Cartpole Position Velocity

You can see in the second graph the relation between x_position and x_velocity. The cart is going to be balancing the pole and if a large velocity is needed, the position of the cart is probably farther away from the center position (0). Smaller velocities are generally correlating with the cart staying near the center position. Large velocities are typically seen right before the episode ends, as the cart gives a last try at balancing before the pole drops.

Troubleshooting Your BRAIN

Cartpole Debug

When your graph isn’t looking quite right, or if your reward isn’t building in the way you’d expect, the Simulator Graph can be a great way to troubleshoot what might be going on in your BRAIN. For example, graphing your reward against an action can tell you what is happening every iteration of your simulation.

Another way to troubleshoot your BRAIN is to check out the logs below the code editor window. This can be found below the graphs and is typically used for text output of what’s going on in the simulation. For example, with Cartpole, every episode’s reward is output to the logs and shown in the code panel here. For simulations with very long episodes, this can be a good way to make sure things are working correctly, before the first test episode is shown on the graph.

When to Stop Training

Cartpole Finished

You’ve looked around at the different graphs and what the data has to offer, and now you might be wondering “Ok, so when do I hit the stop training button?” The answer to this question varies widely depending on the simulation. You have to know what a sufficient reward looks like for your problem you’re solving.
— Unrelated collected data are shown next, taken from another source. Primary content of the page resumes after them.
theorem packRequest_unpackRequest (w : ReqWord) : packRequest (unpackRequest w) = w := by
  have join {start len start' len' : Nat} (h : start' = start + len) :
      w.extractLsb' start' len' ++ w.extractLsb' start len = w.extractLsb' start (len' + len) :=
    BitVec.extractLsb'_append_extractLsb'_eq_extractLsb' h
  show w.extractLsb' 52 4 ++ (w.extractLsb' 48 4 ++ (w.extractLsb' 40 8 ++ (w.extractLsb' 32 8 ++
    w.extractLsb' 0 32))) = w
  rw [join (show 32 = 0 + 32 from rfl), join (show 40 = 0 + (8 + 32) from rfl),
    join (show 48 = 0 + (8 + (8 + 32)) from rfl), join (show 52 = 0 + (4 + (8 + (8 + 32))) from rfl)]
  exact BitVec.extractLsb'_eq_self

/-- A request word decodes to the host operation of its code, whose word it is, or its code is unassigned (R111, R114). -/
theorem decodeRequest_cases (w : ReqWord) :
    (∃ i, decodeRequest w = .ok i ∧ i.encodable = true ∧ encode i = .request w ∧
      1 ≤ (unpackRequest w).op.toNat ∧ (unpackRequest w).op.toNat ≤ 8) ∨
    (decodeRequest w = .error (.unassignedOp (unpackRequest w).op) ∧
      ((unpackRequest w).op.toNat = 0 ∨ 9 ≤ (unpackRequest w).op.toNat)) := by
  have hcode : ∀ o : BitVec 4, o = 1#4 ∨ o = 2#4 ∨ o = 3#4 ∨ o = 4#4 ∨ o = 5#4 ∨ o = 6#4 ∨ o = 7#4 ∨ o = 8#4 ∨
      (o.toNat = 0 ∨ 9 ≤ o.toNat) := by decide
  obtain ⟨⟨o, f⟩, rfl⟩ : ∃ r, packRequest r = w := ⟨_, packRequest_unpackRequest w⟩
  simp only [decodeRequest, unpackRequest_packRequest]
  rcases hcode o with rfl | rfl | rfl | rfl | rfl | rfl | rfl | rfl | ho
  · exact .inl ⟨.wreg f, rfl, rfl, rfl, by decide, by decide⟩
  · exact .inl ⟨.rreg f, rfl, rfl, rfl, by decide, by decide⟩
  · exact .inl ⟨.rdid f, rfl, rfl, rfl, by decide, by decide⟩
  · exact .inl ⟨.waitrdy f, rfl, rfl, rfl, by decide, by decide⟩
  · exact .inl ⟨.selch f, rfl, rfl, rfl, by decide, by decide⟩
  · exact .inl ⟨.acq f, rfl, rfl, rfl, by decide, by decide⟩
  · exact .inl ⟨.config f, rfl, rfl, rfl, by decide, by decide⟩
  · exact .inl ⟨.cmd f, rfl, rfl, rfl, by decide, by decide⟩
  · refine .inr ⟨?_, ho⟩
    split
    case h_9 => rfl
    all_goals omega

/-! ## The first byte of a frame (R104, R105) -/

theorem isReadRegByte_iff (b : Byte) : isReadRegByte b = true ↔ b.extractLsb' 4 4 = 0x1#4 := by
  revert b; decide

theorem isWriteRegByte_iff (b : Byte) : isWriteRegByte b = true ↔ b.extractLsb' 4 4 = 0x5#4 := by
  revert b; decide

theorem regNibble_append (o : BitVec 4) (reg : RegAddr) : regNibble (o ++ reg) = reg :=
  BitVec.extractLsb'_append_eq_right

theorem append_regNibble {b : Byte} {o : BitVec 4} (h : b.extractLsb' 4 4 = o) : o ++ regNibble b = b := by
  subst h
  exact BitVec.extractLsb'_append_extractLsb'

theorem operandlessTable_lookup_none {b : Byte} : operandlessTable.lookup b = none ↔ b ∉ operandlessBytes := by
  rw [← Machine.isOperandless_iff, Machine.isOperandless, Option.not_isSome_iff_eq_none]

theorem mem_operandlessBytes {b : Byte} {i : Instr} (h : operandlessTable.lookup b = some i) : b ∈ operandlessBytes := by
  rw [← Machine.isOperandless_iff, Machine.isOperandless, h, Option.isSome_some]

/-- A row of the table is the encoding of its command (R101, R104). -/
theorem encode_of_lookup {b : Byte} {i : Instr} (h : operandlessTable.lookup b = some i) :
    i.encodable = true ∧ encode i = .frame [b] := by
  have hrows : ∀ row ∈ operandlessTable, row.2.encodable = true ∧ encode row.2 = .frame [row.1] := by decide
  obtain ⟨l, l', htable, -⟩ := List.lookup_eq_some_iff.1 h
  exact hrows (b, i) (htable ▸ List.mem_append_right l List.mem_cons_self)

/-! ## Frames (R101 to R103, R113, R115) -/

/-- The first byte is in one of R104's rows. -/
def IsCommandByte (b : Byte) : Prop :=
  b.extractLsb' 4 4 = 0x1#4 ∨ b.extractLsb' 4 4 = 0x5#4 ∨ b ∈ operandlessBytes

/-- Everything a frame with first byte `b` can be read as: one of the three formats R101 to R103, a frame of a command
with too few or too many bytes, or no command. -/
inductive FrameReading (b : Byte) : List Byte → Except DecodeError Instr → Prop where
  | readReg (hb : b.extractLsb' 4 4 = 0x1#4) (c : Byte) : FrameReading b [c] (.ok (.readReg (regNibble b) c))
  | writeReg (hb : b.extractLsb' 4 4 = 0x5#4) (c : Byte) (vs : List Byte) (hl : vs.length = c.toNat + 1) :
    FrameReading b (c :: vs) (.ok (.writeReg (regNibble b) vs))
  | operandless (i : Instr) (hi : operandlessTable.lookup b = some i) : FrameReading b [] (.ok i)
  | wrongLength (hb : IsCommandByte b) (rest : List Byte) (e : DecodeError)
    (he : e = .truncatedFrame ∨ e = .overlongFrame) : FrameReading b rest (.error e)
  | noCommand (hb : ¬ IsCommandByte b) (rest : List Byte) : FrameReading b rest (.error (.undefinedCommand b))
In the case of Cartpole what we’re looking for is the length of the test episodes, because this is indicative of how long the AI is able to balance the pole before crashing and terminating that episode. With our problem setup, this also corresponds to the reward – the Brain is given reward 1 for every iteration. The AI gets pretty good at playing the game after just a few minutes, where it can often reach the maximum reward of 200. In general, continue training and refining the model until you are satisfied with the BRAIN’s performance at the given task.

The time it will take to reach this level of training can vary due to many factors. Just because a BRAIN took 5 minutes to train Cartpole one time doesn’t mean it can’t take 15 minutes to reach the same reward another time. There is still a lot of variance in training due to exploration and bandwidth so the shape of the graph is the most reliable method of determining when to stop training.

Automatic Termination

Your BRAIN will not train forever. If you don’t choose to stop training yourself, the AI Engine will determine a point in which it has considered to be done training. At that point, training will stop and the Brain status will be set to “Complete”.